Exercise requirements:
Use the entries below and reproduce exactly the lines from the one containing "theorem State.Inv.setReg (h" down to the one containing "it written. -/", both of them included.

Stored data

###

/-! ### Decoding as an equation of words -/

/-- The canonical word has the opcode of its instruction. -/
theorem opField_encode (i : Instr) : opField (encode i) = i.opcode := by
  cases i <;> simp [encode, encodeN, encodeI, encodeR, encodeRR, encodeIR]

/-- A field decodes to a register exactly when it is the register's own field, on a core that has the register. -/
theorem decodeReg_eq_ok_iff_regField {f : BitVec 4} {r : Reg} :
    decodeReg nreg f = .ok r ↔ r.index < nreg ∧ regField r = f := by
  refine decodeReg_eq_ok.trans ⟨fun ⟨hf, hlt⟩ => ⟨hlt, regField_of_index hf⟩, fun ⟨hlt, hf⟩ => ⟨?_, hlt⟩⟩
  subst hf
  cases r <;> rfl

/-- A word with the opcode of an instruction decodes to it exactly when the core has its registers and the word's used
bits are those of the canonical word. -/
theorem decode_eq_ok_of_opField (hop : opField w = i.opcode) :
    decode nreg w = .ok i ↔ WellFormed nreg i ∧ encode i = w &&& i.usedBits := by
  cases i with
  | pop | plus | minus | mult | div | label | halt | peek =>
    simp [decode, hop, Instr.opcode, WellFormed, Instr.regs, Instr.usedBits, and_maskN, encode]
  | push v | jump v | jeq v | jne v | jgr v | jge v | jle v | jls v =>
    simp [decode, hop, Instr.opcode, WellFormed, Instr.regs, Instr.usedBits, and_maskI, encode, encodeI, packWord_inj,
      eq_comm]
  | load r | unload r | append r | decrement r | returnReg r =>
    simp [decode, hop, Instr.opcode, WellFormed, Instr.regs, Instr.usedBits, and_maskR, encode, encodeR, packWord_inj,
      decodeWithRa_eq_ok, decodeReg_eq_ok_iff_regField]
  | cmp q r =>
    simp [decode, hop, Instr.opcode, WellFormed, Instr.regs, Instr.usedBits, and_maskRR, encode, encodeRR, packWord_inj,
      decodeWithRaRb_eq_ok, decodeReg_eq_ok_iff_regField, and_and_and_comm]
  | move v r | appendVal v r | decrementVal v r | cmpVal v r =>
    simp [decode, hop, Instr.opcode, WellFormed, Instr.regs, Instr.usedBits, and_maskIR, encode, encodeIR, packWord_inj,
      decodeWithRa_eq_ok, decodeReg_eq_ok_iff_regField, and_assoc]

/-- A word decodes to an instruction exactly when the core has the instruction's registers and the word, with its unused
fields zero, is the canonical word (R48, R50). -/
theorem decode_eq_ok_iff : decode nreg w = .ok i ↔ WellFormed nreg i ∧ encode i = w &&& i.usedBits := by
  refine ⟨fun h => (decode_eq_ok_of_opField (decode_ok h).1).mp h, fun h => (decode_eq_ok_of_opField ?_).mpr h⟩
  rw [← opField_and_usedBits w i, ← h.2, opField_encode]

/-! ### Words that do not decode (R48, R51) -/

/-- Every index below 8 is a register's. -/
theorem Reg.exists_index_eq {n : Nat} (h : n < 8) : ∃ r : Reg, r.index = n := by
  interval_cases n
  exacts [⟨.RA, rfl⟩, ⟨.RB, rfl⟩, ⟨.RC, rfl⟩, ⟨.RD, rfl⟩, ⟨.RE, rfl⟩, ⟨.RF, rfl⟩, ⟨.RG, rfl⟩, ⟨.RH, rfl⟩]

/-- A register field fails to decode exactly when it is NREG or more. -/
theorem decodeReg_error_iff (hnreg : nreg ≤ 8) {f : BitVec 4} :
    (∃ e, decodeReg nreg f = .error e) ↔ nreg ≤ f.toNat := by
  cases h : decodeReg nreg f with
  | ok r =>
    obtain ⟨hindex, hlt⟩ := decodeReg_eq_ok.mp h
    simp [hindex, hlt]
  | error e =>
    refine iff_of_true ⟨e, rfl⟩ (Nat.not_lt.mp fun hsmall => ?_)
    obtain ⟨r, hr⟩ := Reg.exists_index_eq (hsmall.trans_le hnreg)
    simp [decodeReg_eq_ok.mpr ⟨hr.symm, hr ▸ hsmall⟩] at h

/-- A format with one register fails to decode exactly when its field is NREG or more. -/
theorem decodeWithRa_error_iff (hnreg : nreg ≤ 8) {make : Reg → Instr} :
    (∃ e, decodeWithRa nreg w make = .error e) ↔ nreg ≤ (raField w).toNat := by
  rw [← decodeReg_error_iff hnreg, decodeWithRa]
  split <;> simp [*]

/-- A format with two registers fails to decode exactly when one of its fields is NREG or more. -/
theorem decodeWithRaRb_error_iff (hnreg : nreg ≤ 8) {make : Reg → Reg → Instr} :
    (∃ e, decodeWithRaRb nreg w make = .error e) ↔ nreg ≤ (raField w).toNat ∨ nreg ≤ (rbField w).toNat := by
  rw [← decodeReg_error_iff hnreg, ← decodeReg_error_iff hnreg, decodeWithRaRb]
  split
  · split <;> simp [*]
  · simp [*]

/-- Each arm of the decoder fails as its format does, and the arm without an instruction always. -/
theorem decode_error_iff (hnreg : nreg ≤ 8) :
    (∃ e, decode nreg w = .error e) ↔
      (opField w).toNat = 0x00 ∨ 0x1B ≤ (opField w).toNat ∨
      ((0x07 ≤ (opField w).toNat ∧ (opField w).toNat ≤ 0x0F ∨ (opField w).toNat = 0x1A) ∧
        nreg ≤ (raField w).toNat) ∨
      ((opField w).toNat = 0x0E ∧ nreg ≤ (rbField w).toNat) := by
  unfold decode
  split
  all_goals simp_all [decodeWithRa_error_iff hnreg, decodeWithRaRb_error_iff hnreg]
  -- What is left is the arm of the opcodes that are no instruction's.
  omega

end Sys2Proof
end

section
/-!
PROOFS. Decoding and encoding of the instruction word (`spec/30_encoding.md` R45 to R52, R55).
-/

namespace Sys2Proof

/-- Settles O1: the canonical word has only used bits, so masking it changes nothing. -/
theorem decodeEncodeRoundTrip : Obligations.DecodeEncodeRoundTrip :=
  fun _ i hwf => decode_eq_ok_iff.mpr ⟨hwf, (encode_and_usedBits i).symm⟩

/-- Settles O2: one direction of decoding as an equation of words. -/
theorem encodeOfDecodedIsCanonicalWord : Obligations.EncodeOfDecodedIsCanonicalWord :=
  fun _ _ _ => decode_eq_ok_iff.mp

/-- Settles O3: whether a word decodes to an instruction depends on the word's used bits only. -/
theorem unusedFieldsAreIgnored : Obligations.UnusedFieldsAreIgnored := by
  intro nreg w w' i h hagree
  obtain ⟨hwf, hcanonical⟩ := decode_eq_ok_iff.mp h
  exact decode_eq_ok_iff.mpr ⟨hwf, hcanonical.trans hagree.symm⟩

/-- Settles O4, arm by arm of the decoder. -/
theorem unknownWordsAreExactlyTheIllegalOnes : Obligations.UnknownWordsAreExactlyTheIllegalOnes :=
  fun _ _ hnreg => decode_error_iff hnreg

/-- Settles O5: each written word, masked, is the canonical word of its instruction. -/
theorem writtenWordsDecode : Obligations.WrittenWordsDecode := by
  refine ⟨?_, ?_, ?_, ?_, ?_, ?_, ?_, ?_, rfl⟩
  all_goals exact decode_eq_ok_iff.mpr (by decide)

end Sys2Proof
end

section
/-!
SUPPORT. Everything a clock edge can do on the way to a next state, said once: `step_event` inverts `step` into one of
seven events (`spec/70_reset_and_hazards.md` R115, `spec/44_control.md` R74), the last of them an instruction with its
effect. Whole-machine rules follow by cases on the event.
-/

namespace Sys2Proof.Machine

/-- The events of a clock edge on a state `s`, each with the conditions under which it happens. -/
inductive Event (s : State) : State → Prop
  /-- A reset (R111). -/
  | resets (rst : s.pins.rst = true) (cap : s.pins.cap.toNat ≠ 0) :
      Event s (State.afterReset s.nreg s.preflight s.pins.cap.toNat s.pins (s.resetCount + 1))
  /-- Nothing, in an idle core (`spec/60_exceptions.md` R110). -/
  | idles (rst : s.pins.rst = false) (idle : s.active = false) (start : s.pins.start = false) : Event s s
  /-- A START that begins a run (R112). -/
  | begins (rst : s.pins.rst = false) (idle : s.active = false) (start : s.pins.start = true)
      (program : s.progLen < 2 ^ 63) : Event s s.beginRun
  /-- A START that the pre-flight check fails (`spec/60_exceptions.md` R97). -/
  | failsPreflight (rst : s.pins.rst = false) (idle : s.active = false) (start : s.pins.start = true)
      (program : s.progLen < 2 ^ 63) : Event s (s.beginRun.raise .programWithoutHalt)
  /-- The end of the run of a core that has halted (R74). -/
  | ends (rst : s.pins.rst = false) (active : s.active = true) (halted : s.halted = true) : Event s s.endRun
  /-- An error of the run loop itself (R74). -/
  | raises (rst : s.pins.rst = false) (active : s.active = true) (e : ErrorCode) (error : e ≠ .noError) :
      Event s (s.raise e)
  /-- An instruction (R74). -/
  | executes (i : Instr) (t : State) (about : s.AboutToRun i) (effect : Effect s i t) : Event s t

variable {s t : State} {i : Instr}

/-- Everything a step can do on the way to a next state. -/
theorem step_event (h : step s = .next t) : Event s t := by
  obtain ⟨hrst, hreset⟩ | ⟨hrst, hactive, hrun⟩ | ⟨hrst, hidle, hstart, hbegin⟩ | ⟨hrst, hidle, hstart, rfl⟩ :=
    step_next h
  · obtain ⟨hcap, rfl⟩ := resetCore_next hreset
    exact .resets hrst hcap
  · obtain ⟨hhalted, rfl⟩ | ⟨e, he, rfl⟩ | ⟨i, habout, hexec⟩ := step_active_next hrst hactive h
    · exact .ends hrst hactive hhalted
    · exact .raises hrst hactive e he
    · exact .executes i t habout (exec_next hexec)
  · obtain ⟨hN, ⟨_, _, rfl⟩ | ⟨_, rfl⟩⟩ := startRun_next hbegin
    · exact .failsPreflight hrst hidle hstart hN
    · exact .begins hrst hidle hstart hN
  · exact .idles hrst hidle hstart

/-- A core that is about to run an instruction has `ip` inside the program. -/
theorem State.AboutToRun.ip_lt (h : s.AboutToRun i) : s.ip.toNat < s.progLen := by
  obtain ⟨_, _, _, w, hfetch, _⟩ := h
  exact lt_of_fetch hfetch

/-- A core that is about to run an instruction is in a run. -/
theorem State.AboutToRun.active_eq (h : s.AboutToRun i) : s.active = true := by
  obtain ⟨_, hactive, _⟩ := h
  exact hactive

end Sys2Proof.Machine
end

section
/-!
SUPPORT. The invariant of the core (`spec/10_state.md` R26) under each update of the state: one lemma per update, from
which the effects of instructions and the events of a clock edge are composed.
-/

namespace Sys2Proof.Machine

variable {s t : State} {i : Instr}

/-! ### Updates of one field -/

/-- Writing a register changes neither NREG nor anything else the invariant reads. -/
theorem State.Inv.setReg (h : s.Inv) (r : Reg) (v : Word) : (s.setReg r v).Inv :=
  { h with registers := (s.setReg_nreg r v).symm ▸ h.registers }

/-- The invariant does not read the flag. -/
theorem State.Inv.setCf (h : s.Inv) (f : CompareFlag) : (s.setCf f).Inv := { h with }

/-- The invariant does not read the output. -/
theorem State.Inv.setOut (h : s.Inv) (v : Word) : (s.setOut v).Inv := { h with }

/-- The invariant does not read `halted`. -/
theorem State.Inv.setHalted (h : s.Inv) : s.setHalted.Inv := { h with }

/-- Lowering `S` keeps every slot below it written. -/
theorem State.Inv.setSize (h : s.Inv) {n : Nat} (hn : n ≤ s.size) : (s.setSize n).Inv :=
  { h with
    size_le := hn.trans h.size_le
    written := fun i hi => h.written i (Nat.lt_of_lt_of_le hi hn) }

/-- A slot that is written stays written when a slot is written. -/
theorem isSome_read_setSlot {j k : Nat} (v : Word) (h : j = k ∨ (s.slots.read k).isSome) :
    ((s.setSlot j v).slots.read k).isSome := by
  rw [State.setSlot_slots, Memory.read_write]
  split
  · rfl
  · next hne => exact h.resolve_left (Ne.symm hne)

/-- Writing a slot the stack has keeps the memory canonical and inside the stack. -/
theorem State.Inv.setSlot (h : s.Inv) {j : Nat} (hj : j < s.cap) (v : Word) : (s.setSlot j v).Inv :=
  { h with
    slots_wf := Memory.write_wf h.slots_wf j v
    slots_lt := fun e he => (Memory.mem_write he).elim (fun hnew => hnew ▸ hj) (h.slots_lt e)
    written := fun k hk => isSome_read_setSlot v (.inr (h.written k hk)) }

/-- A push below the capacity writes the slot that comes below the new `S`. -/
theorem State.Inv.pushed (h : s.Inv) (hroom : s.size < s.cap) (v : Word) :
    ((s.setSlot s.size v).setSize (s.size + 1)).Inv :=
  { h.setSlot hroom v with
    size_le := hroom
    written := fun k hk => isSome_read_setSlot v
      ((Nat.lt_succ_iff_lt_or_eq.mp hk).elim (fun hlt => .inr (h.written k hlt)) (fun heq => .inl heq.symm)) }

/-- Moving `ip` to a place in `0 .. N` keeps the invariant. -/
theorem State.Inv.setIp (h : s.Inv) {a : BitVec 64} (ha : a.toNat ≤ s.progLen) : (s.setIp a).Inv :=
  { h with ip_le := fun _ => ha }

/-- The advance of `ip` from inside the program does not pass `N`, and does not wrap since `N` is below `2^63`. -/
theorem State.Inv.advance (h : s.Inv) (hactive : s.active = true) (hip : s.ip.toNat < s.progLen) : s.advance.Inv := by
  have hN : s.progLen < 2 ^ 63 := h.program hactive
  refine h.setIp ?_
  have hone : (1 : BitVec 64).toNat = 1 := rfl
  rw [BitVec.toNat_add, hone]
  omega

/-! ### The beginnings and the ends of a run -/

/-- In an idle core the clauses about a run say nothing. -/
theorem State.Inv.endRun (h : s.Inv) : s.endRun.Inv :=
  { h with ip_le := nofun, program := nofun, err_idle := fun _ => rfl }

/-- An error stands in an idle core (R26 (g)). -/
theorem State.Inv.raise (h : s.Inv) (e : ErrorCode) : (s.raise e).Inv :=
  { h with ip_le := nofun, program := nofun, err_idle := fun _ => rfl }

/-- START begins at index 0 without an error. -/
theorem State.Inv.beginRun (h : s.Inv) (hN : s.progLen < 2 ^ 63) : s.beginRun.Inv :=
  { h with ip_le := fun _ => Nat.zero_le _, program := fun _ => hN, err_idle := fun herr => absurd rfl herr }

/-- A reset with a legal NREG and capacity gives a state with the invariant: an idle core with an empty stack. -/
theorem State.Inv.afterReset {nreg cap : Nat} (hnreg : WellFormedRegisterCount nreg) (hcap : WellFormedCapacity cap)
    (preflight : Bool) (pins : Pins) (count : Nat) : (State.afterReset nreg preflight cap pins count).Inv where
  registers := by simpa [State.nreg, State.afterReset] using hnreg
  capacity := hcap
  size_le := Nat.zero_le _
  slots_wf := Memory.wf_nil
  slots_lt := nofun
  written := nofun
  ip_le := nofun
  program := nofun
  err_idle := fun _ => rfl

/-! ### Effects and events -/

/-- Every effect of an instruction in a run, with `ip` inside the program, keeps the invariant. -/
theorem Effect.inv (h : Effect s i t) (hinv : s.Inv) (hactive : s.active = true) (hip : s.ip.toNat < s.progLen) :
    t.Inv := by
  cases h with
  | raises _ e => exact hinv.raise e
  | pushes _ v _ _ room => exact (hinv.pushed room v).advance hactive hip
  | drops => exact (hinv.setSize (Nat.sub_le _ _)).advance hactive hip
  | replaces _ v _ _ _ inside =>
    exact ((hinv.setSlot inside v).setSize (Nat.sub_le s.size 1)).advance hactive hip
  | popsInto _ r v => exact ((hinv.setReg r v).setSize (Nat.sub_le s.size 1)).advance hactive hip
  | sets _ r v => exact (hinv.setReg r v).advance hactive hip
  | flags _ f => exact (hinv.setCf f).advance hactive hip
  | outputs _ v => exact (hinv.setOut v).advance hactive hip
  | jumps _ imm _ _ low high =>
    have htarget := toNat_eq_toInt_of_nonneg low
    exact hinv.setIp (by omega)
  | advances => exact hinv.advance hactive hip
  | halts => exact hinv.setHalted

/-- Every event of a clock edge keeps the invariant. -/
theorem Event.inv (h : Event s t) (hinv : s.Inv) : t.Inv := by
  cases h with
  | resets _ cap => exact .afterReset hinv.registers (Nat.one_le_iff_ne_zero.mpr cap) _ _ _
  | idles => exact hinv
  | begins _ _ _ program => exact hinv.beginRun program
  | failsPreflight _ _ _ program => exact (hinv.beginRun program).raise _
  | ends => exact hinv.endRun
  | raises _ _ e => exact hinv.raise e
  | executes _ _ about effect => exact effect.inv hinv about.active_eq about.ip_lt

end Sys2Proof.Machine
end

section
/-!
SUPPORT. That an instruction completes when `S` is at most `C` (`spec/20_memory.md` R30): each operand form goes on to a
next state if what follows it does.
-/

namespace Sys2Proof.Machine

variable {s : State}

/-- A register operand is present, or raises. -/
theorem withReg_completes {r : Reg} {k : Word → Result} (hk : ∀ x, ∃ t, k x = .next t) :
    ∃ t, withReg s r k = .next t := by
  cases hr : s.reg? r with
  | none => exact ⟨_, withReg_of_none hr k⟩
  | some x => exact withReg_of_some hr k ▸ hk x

###

Response below:
theorem State.Inv.setReg (h : s.Inv) (r : Reg) (v : Word) : (s.setReg r v).Inv :=
  { h with registers := (s.setReg_nreg r v).symm ▸ h.registers }

/-- The invariant does not read the flag. -/
theorem State.Inv.setCf (h : s.Inv) (f : CompareFlag) : (s.setCf f).Inv := { h with }

/-- The invariant does not read the output. -/
theorem State.Inv.setOut (h : s.Inv) (v : Word) : (s.setOut v).Inv := { h with }

/-- The invariant does not read `halted`. -/
theorem State.Inv.setHalted (h : s.Inv) : s.setHalted.Inv := { h with }

/-- Lowering `S` keeps every slot below it written. -/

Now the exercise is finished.